Название, выбранное Бердяевым для работы, суммирующей основы его мировоззрения, перекликается с названиями таких философских произведений, как «Этика, или познай самого себя» П. Абеляра и «Этика» Б. Спинозы. Расширение Бердяевым проблемного поля этики подчеркивают В.В. Бычков и В.Н. Назаров. На мой взгляд, сходный, расширительный подход (применительно не к этике, а к эстетике) мы имеем в творчестве А.Ф. Лосева, сосредоточившего свой исследовательский интерес на проблеме выражения (у Бердяева такое место при рассмотрении этики занимает проблема различения и оценивания).

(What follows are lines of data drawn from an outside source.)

-- ==== Sys2Proof/Syntax.lean ====
section
/-! DEFINITION. The commands of the block: one constructor per row of the opcode table, in the table's order, with the
row's operands. The table gives the rows no bits. Numbers that name things (a core, a queue, a port, a page) are
natural numbers; words the manual treats as bits are bit vectors. -/

namespace Sys2Proof

/-- The operand fields of a Vreltia instruction (R64, R65), and the immediate of the long form (R66). -/
structure Fields where
  dst   : BitVec 8
  srca  : BitVec 8
  srcb  : BitVec 8
  srcc  : BitVec 8
  guard : BitVec 3
  neg   : Bool
  ge    : Bool
  ua    : Bool
  ub    : Bool
  ic    : Bool
  opmod : BitVec 8
  long  : Option W64
  deriving DecidableEq, Repr

/-- One issue: the core, the group slot, the address of the set that issues (R35), and the instruction's fields. -/
structure Issue where
  core  : Nat
  gslot : Nat
  pc    : W64
  f     : Fields
  deriving DecidableEq, Repr

/-- Why the Box Office preempts a team (R54, R383 to R410): the save is kept or discarded. -/
inductive PreemptWhy | quantum | priority | cancel | loss | test
  deriving DecidableEq, Repr

/-- A packet of the fabric (R241), with its header fields (R236): address, operation word, data, and the damaged 32 B sectors of the data,
bit i for the i-th (R175). -/
structure Pkt where
  kind   : Nat
  dst    : Nat
  src    : Nat
  spart  : Nat
  pseq   : Nat
  txid   : Nat
  status : Nat
  addr   : Nat
  op     : Nat
  data   : List Byte
  marks  : Nat
  deriving DecidableEq, Repr

/-- A flit of a die-to-die link that fails its check (R22): the die, and whether it is a retransmission that failed. -/
structure D2dFlit where
  die   : Nat
  again : Bool
  deriving DecidableEq, Repr

/-- A COLL packet as it arrives: how many ns it comes from the instant its slot gives it (R289). -/
structure CollIn where
  pkt : Pkt
  off : Nat
  deriving DecidableEq, Repr

/-- What a port's training has found (R234, R235): the loop in ns, and the skew of its lanes in ns. -/
structure Trained where
  loop : Nat
  skew : Nat
  deriving DecidableEq, Repr

/-- A BAR0 access of a function: offset and bytes. -/
structure BarAcc where
  fn   : Nat
  addr : Nat
  size : Nat
  deriving DecidableEq, Repr

/-- A configuration access: a read of a word, or a write of it. -/
structure CfgAcc where
  what  : Nat
  write : Option Nat
  deriving DecidableEq, Repr

/-- An error that the protection of a structure finds (R176, R177, R181, R406, R408). The table has no row for it: it comes with LOAD_RETURN (DESIGN
CHOICE, assumption 125). -/
inductive StoreErr
  | corr (type inst loc : Nat)             -- corrected in a block, at a location
  | vreg (core gslot t r : Nat)            -- uncorrectable in a vector register
  | ureg (core gslot r : Nat)              -- in a uniform register
  | preds (core gslot : Nat)               -- in a group's predicates
  | tile (core sector : Nat)               -- in a 32 B sector of tile memory
  | weights (core : Nat) (shadow : Bool)   -- in a weight set
  | mxEntry (core i : Nat)                 -- in an entry of the matrix queue
  | tmEntry (core i : Nat)                 -- in an entry of the tile-mover queue
  | icLine (core line : Nat)               -- parity in a line of the instruction cache
  | xlat (core ctx page : Nat)             -- parity in an entry of a core's translation cache
  | sharedXlat (ctx page : Nat)            -- parity in an entry of the shared translation cache
  | l1 (core line i : Nat)                 -- uncorrectable in a sector of an L1
  | l2 (line i : Nat)                      -- in a sector of the L2
  | hbm (sector : Nat)                     -- in a sector of device memory, or of a pool entry written to it
  | loft (slot t i : Nat)                  -- in a sector of a tile in the Loft
  | counter (page off : Nat)               -- uncorrectable in a counter
  | fec (port corr unc : Nat)              -- codewords of a port that its FEC corrected, and could not
  deriving DecidableEq, Repr

/-- What a packet of VC3 carries (R240). The plan exchange tells whether the link between two other chips is in service (R251). -/
inductive Mgmt
  | announce (chip port major minor members : Nat)
  | time (t1 t2 t3 t4 : Nat) (locked : Bool) (hops errest : Nat)
  | abort (reason : Nat)
  | cancel (cid : Nat)
  | plan (a b : Nat) (up : Bool)
  | remote (data : List Byte)
  deriving DecidableEq, Repr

Бердяев противопоставляет традиционному упрощенному дуализму добра и зла в этике парадоксальную этику как учение о бесконечности, загадке человека и его назначении, раскрываемое в категориях творческих ценностей и творческих энергий человека. По Бердяеву, философия познает бытие человека из человека и через человека: смысл вещей раскрывается творческой активностью человека путем экзистенциального прорыва к смыслу. Поэтому этика не есть кодификация традиционных норм и оценок, а завершающая часть философии духа, сфера которой включает всякое отношение к ценности. Таким образом, этика выступает по мысли Бердяева в качестве центра всего философского познания, т.к. именно она обращена к ключевой для Бердяева проблеме возникновения добра и зла, различения и оценки.
В наиболее масштабной на сегодняшний день научной работе, посвященной систематическому изложению истории русской этики, концепция Бердяева определяется как «эсхатологическая этика творчества»[226]. На мой взгляд, такое определение взглядов Бердяева является наиболее точным. Бердяев переосмысливает ключевые проблемы этики в контексте основных идей своей философии (идеи несотворенной свободы, идеи объективации, идей творчества и персонализма). Но наиболее важным из них стал принцип активно-творческого эсхатологизма, который смещает акценты в этике со сферы регуляции социальных отношений на сферу фундаментальных экзистенциальных оснований бытия личности.
Одной из основных особенностей решения Бердяевым проблемы взаимоотношений морали и религии является жесткая критика рационалистического нормативизма академической этики, которому он противопоставляет профетизм этики творчества. В.В. Бычков в завершающей цикл работ по истории восточно-христианской линии развития эстетики книге «Русская теургическая эстетика» отмечает в первую очередь эстетическую перспективу актуализации идей эсхатологической этики Бердяева[227]. (Действительно, ни академическим теологам в силу неортодоксальности многих его идей, ни академическим философам в силу профетической формы их выражения Бердяев, по мысли исследователя, не интересен. А интересен Бердяев именно для специалистов в области эстетики в силу их внимания к проблемам творчества.) На мой взгляд, эта парадоксальная оценка (особенно, если использовать лосевскую трактовку проблемного поля эстетики) очень перспективна. Она акцентирует ту устремленность к синтезу всех форм творчества и глубокий интерес к высшей форме проявления человеческой активности – теургическому творчеству, которые невозможно выразить ни в системе понятий сциентистски ориентированной философии, ни в строгой системе догматических положений академического богословия.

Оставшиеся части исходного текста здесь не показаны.